Револьвер медленно выпал у черного из руки. Те, другие, застыли у машины. Лех, с искаженным донельзя лицом, прикоснулся ладонями ко лбу Авессалома. Испустив вопль боли, тот упал на затылок, лицом вверх, и потрясенный Исупов различил в сумерках вечера красный, обширный, вздувшийся пузырями, ожог на лбу и щеках поверженного.

И с небес пошел, повалил мелкий, крутящийся снег, и Лех, капитан и Исупов провалились в темноту, в белое колобродье, и Лех, убегая, успел, изловчился, сдернул с груди у мертвого Ионафана мешочек с Сапфиром; а из полуоткрытой внутрь храма массивной, в золотой лепнине, двери доносилось тихое пенье согласного хора, струился медовый, яблочный свечной свет, тянуло запахом елея и кадильного ладана. Черные, очухавшись, бросились в машину. Тьма уже поглотила беглецов.

А в зимнем запорошенном газоне, посреди роскошного бульвара Монпарнас, подняв руки к небу, с которого сыпалась и сыпалась серебряная манна невероятного для Парижа, драгоценного снега, стоял худой кривой на один глаз старик, исповедник Кришны, и лохмотья, наподобье женского потрепанного сари, еле прикрывали его коричневое, как старый дуб, узловатое тело. Снег садился на бритую голову, с шеи свисали коричневые мелкие деревянные четки. Он быстро перебирал их, бормотал, улыбался беззубо, и из единственного глаза его стекала по высохшему руслу морщины слеза: о, чтобы не было больше в несчастном мире зла… чтобы закончилась наконец Зимняя Война, необъявленная, без видимых причин… чтобы женщины снова рожали богов и героев… чтобы лилась только ягодная, яблочная кровь… харе, Кришна… харе, Кришна… Кришна, Кришна, харе, харе… Машины свистели и визжали шинами вокруг него. Снег летел и летел на бритый затылок. Небо любило его. Небо ласкало его, голого земного младенца, белой холодной рукой. Он перебирал дубовые четки и нежно, как в бреду, бормотал без конца: харе, харе, харе…

Самолет с острым птичьим клювом, чуть изогнутым, свисающим вниз крючковатой каплей, быстро, оглушающе стремительно набрал скорость и взмыл со взлетной полосы почти вертикально вверх, убрав, как жук лапки, подкрылки и шасси.
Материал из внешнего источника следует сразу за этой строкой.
-- ==== Sys2Proof/Machine/CardState.lean ====
section
/-! DEFINITION. State of the card interfaces: SD cards and their volumes, the SD slot, officer cards, the roster
and ceremonies (chapter 17). The contents of a card arrive with it, so the card types serve the commands too. -/

namespace Sys2Proof.Machine

/-- A record of an acknowledgement set (R567). -/
structure AckRec where
  cpSeq : Nat
  link : Bytes
  slot : Nat
  rsv : Nat
  sig : Bytes
deriving DecidableEq, Repr

/-- Payload of a set by STYPE (Table 17-4): a key-store image, exported entries with statements, a firmware pair with
the result of R546, acknowledgement records. -/
inductive SetBody where
  | backup (image : KsImage)
  | exported (entries statements : List Bytes)
  | recovery (pair : Bank) (passes : Bool)
  | ack (records : List AckRec)
deriving DecidableEq, Repr

/-- A set of a volume (R562, R563): number, first block, data blocks, header fields. -/
structure CardSet where
  no : Nat
  first : Nat
  blocks : Nat
  serial : Bytes := []
  created : Nat := 0
  mkid : Bytes := []
  d1 : Nat := 0
  d2 : Nat := 0
  body : SetBody
  /-- header, commit block and SET_DIGEST verify (R563, R564) -/
  committed : Bool := true
deriving DecidableEq, Repr

/-- An SD card as it is inserted: its registers, what it supports, and its volume (R554, R560). -/
structure SdCard where
  cid : Bytes := []
  csd : Bytes := []
  scr : Bytes := []
  ocr : Nat := 0
  /-- CCS set -/
  sdhc : Bool := true
  locked : Bool := false
  /-- S18A, and the fastest mode it supports -/
  s18 : Bool := false
  mode : Nat := 0
  capacity : Nat := 0
  perm : Bool := false
  tmp : Bool := false
  /-- VOLUME_ID of a valid volume header -/
  volume : Option Bytes := none
  sets : List CardSet := []
  recoveryRecord : Bytes := []
deriving DecidableEq, Repr

/-- States of the SD slot (OD 0x8100.01), in the order of their values. -/
inductive SdState where
  | empty | powering | identifying | ready | asleep | busy | refused | failed
deriving DecidableEq, Repr

/-- The SD slot (R553 to R559, R565). -/
structure Sd where
  state : SdState := .empty
  card : Option SdCard := none
  cid : Bytes := []
  csd : Bytes := []
  scr : Bytes := []
  ocr : Nat := 0
  mode : Nat := 0
  width : Nat := 0
  /-- set being written, and its data blocks written so far -/
  job : Option CardSet := none
  written : Nat := 0
  lastXfer : Nat := 0
  /-- OD 0x8102.05 -/
  outcome : Bytes := []
  /-- OD 0x7114.03 -/
  ackRefused : Nat := 0xFFFFFFFF
  -- pins
  clk : Bool := false
  pwrEn : Bool := false
  vsel : Bool := false
deriving DecidableEq, Repr

/-- States of a contact slot (OD 0x810k.01), in the order of their values. -/
inductive OfficerState where
  | empty | activating | ready | inCeremony | refused
deriving DecidableEq, Repr

/-- A contact slot (R571 to R574). `step`: the command whose answer is awaited: 0 none, 1 SELECT, 2 GET_IDENTITY,
3 AUTHENTICATE, 4 PUT_SHARE, 5 GET_SHARE, 6 GET_COMPONENT. -/
structure OfficerSlot where
  state : OfficerState := .empty
  atr : Bytes := []
  t1 : Bool := false
  classA : Bool := false
  /-- OFFICER_ID and public key once the card has given them -/
  officer : Nat := 0
  pub : Bytes := []
  step : Nat := 0
  /-- AUTHENTICATE in hand: ephemeral private key, and the data PE to SIG_P -/
  eph : Bytes := []
  sent : Bytes := []
  /-- authenticated in the open ceremony, with the keys of the two directions and the seal counters -/
  authed : Bool := false
  keys : Bytes := []
  txN : Nat := 0
  rxN : Nat := 0
  /-- share record that PUT_SHARE carries -/
  share : Bytes := []
deriving DecidableEq, Repr

/-- States of a ceremony (OD 0x9073.01), in the order of their values. -/
inductive CerState where
  | idle | collecting | applying | writingCards | done | ended
deriving DecidableEq, Repr

/-- The ceremony open or last ended (R576 to R581). -/
structure Ceremony where
  state : CerState := .idle
  result : Nat := 0
  ctype : Nat := 0
  cnum : Nat := 0
  cd : Bytes := []
  record : Bytes := []
  start : Nat := 0
  /-- officers counted: OFFICER_ID and key hash -/
  approvals : List (Nat × Bytes) := []
  /-- threshold and number of cards in force for it -/
  m : Nat := 0
  n : Nat := 0
  /-- S drawn or rebuilt, share records still to be written, officers whose card has confirmed its share -/
  secret : Bytes := []
  shares : List Bytes := []
  confirmed : List (Nat × Bytes) := []
  /-- share or component records read, with the officer that gave each -/
  given : List (Nat × Bytes) := []
  kcv : Nat := 0
  /-- waits for the image that includes its effect (R577, R581) -/
  imaging : Bool := false
deriving DecidableEq, Repr

/-- The card interfaces (chapter 17). -/
structure Cards where
  sd : Sd := {}
  slot0 : OfficerSlot := {}
  slot1 : OfficerSlot := {}
  /-- roster: threshold, and OFFICER_ID with the SHA-384 of the officer key (R575) -/
  rosterM : Nat := 0
  roster : List (Nat × Bytes) := []
  param : Bytes := []
  cer : Ceremony := {}
  /-- ceremony number counter of the control area (R577) -/
  cnum : Nat := 0
deriving DecidableEq, Repr

end Sys2Proof.Machine
end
И тотчас же, следом за ним, взлетевшим так удало и рьяно, стали подниматься с горного аэродрома и набирать скорость, и ужасающе, умопомрачительно и призывно гудеть, устрашая, объявляя во всеуслышанье: НАЧАЛОСЬ! - другие самолеты-птицы, а за ними на бетонную полосу выкатился и вовсе уж Адский зверь: скат не скат, камбала не камбала - прямоугольный кусок стали, выгнутый так, чтоб воздух свистел под краями, - и поднялся неслышно, без гула, и, когда чуть отлетел от аэродромных огней, его внезапно не стало видно в утреннем белесом зимнем небе.

Это начался последний бой?!

Нет, Юргенс, это бой не последний. Это просто военный бой. Обычный. Бой из боев. Будничный. Ты, подсоберись, мужик.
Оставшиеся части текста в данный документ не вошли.